Exercise aim ▸ Would you please copy each line of the data in which the string "readG" occurs?

Material to process ▸
-- ==== Sys2Proof/Machine/Ops.lean ====
section
/-! DEFINITION. The named operations the meanings share: register access, taking a fault and returning from one,
blocking, the reset event, the host's port, the polymod step, and the pack and unpack datapaths. -/

namespace Sys2Proof.Machine

/-! ### Register files -/

/-- `F[f]` (00_scope.md R10; 10_state.md R25). -/
def State.readF (s : State) (f : FieldId) : FieldWord := s.f[f.idx]

/-- `F[f] <- v`. -/
def State.writeF (s : State) (f : FieldId) (v : FieldWord) : State := { s with f := s.f.set f.idx v }

/-- `G[i]` (R10; R26). -/
def State.readG (s : State) (i : Fin 13) : Symbol := s.g[i]

/-- `G[i] <- v`. -/
def State.writeG (s : State) (i : Fin 13) (v : Symbol) : State := { s with g := s.g.set i v }

/-- `RESP <- v` (R10; R29). -/
def State.respond (s : State) (v : Word) : State := { s with resp := v }

/-! ### Faults, blocking and reset -/

/-- Taking a fault (60_exceptions.md R205): the first record stands, RESP takes the error word of the record as it
stands after the command, nothing else is written. -/
def State.raise (s : State) (code : FaultCode) (info : BitVec 8) : State :=
  if s.err = 0#4 then
    { s with err := code.number, errInfo := info, resp := errorWord code.number info }
  else
    { s with resp := errorWord s.err s.errInfo }

/-- A blocked command (R206): RESP takes the pending error word and nothing else is written. -/
def State.blocked (s : State) : State := { s with resp := errorWord s.err s.errInfo }

/-- Returning from a fault (R207; 42_control.md R172): ERR and ERRINFO are cleared. -/
def State.clearFault (s : State) : State := { s with err := 0#4, errInfo := 0#8 }

/-- Every register of R20 takes its reset value (70_reset_and_hazards.md R240; 42_control.md R173).
The parameters are hardwired and stay (10_state.md R31); the host's program and index are not the block's and stay
(R33; log 3). -/
def State.resetRegisters (s : State) : State :=
  { State.reset with config := s.config, prog := s.prog, hpc := s.hpc }

/-- A command other than RD, ERRCLR and SWRESET runs only while no fault is pending (R206). -/
def unlessBlocked (s : State) (k : Host.Outcome State Fault Refusal) : Host.Outcome State Fault Refusal :=
  if s.err = 0#4 then k else .next s.blocked

/-- Ends a command that completed and returns no data: `RESP <- 0` (R29). -/
def complete (s : State) : Host.Outcome State Fault Refusal := .next (s.respond 0#32)

/-! ### The host's port -/

/-- What the host hands over next: `prog[hpc]`, none when the program has ended (R33). -/
def State.pending (s : State) : Option PortEvent := s.prog[s.hpc]?

/-- `hpc <- hpc + 1` (R33). -/
def State.advance (s : State) : State := { s with hpc := s.hpc + 1 }

/-- The host hands over `w` next: `prog[hpc]` becomes the command `w`, and no other entry changes.
Entries before `hpc` that do not exist (in no state a run reaches) are filled with NOP. -/
def State.placeCommand (s : State) (w : Word) : State :=
  { s with
    prog := s.prog.take s.hpc ++ List.replicate (s.hpc - s.prog.length) (.command 0#32)
      ++ .command w :: s.prog.drop (s.hpc + 1) }

/-! ### The polymod engine -/

/-- `STEP(acc, v)` (40_polymod.md R100): the low 25 bits shifted left by 5, XOR the symbol, XOR generator i for every
set bit i of the top five bits before the shift. -/
def polymodStep (gen : Vector Acc 5) (acc : Acc) (v : Symbol) : Acc :=
  let top := acc.extractLsb' 25 5
  let shifted := ((acc &&& 0x1FFFFFF#30) <<< 5) ^^^ v.setWidth 30
  (List.finRange 5).foldl (fun a (i : Fin 5) => if top.getLsbD i.val then a ^^^ gen[i] else a) shifted

/-- The steps for a sequence of symbols in order, starting from `acc`. -/
def polymodFrom (gen : Vector Acc 5) (acc : Acc) (vs : List Symbol) : Acc := vs.foldl (polymodStep gen) acc

/-- `ACC <- STEP(ACC, v)`. -/
def State.feed (s : State) (v : Symbol) : State := { s with acc := polymodStep s.config.gen s.acc v }

/-- CHKG[i] = CHK[29-5i : 25-5i], most significant group first (20_memory.md R53). -/
def chkGroup (chk : Acc) (i : Fin 6) : Symbol := chk.extractLsb' (25 - 5 * i.val) 5

/-! ### The txref packer (41_txref_packer.md R131, R134, R145, R146) -/

/-- `(1 << w) - 1`. -/
def widthMask (w : Nat) : Nat := (1 <<< w) - 1

/-- `BITS(v)`: the integer of the first n groups, group i at bit 5·i (R134; 20_memory.md R54). -/
def groupBits (g : Vector Symbol 13) (n : Nat) : Nat :=
  ((List.range n).map fun i => (g[i]?.getD 0#5).toNat <<< (5 * i)).sum

/-- `EXTRACT(v, f)` on the bitstream integer (R134): 0 for an absent field. -/
def extractField (row : LayoutRow) (bits : Nat) (f : FieldId) : Nat :=
  (bits >>> (row.slot f).off) &&& widthMask (row.slot f).width

/-- `DEPOSIT(v, F)` (R134): every field but RSV at its offset, ORed together. -/
def depositFields (row : LayoutRow) (F : Vector FieldWord 7) : Nat :=
  (FieldId.all.filter (· ≠ .rsv)).foldl
    (fun p f => p ||| ((F[f.idx].toNat &&& widthMask (row.slot f).width) <<< (row.slot f).off)) 0

/-- TP_PACK's check of one field (R145): RSV must be 0, every other field below 2^w. -/
def fieldFits (row : LayoutRow) (F : Vector FieldWord 7) (f : FieldId) : Bool :=
  if f = .rsv then F[f.idx] == 0#27 else decide (F[f.idx].toNat < 1 <<< (row.slot f).width)

/-- The first field that does not fit, lowest field id first (R145; 60_exceptions.md R203). -/
def firstUnfit (row : LayoutRow) (F : Vector FieldWord 7) : Option FieldId :=
  FieldId.all.find? fun f => !fieldFits row F f

/-- The thirteen groups TP_PACK writes: `G[i] <- (i < N(v)) ? P[5*i+4 : 5*i] : 0` (R145). -/
def packGroups (row : LayoutRow) (F : Vector FieldWord 7) : Vector Symbol 13 :=
  Vector.ofFn fun i : Fin 13 => if i.val < row.n then BitVec.ofNat 5 (depositFields row F >>> (5 * i.val)) else 0#5

/-- The seven fields TP_UNPACK writes: `F[f] <- zext_27(EXTRACT(v, f))` (R146). -/
def unpackFields (row : LayoutRow) (g : Vector Symbol 13) : Vector FieldWord 7 :=
  let bits := groupBits g row.n
  let value (f : FieldId) : FieldWord := BitVec.ofNat 27 (extractField row bits f)
  #v[value .magic, value .flag, value .extv, value .height, value .pos, value .txo, value .rsv]

/-- The layout row TVAR selects in the block's `P_LAYOUT` (41_txref_packer.md R131). -/
def State.row (s : State) : LayoutRow := layoutRow s.config s.tvar

/-! ### Readout -/

/-- value(sel), zero-extended to 32 bits (20_memory.md R52). -/
def State.readSelector (s : State) : Selector → Word
  | .acc => s.acc.setWidth 32
  | .chk => s.chk.setWidth 32
  | .status => statusWord s
  | .chkGroup i => (chkGroup s.chk i).setWidth 32
  | .field f => (s.readF f).setWidth 32
  | .group i => (s.readG i).setWidth 32

end Sys2Proof.Machine
end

Task response ▸
def State.readG (s : State) (i : Fin 13) : Symbol := s.g[i]
  | .group i => (s.readG i).setWidth 32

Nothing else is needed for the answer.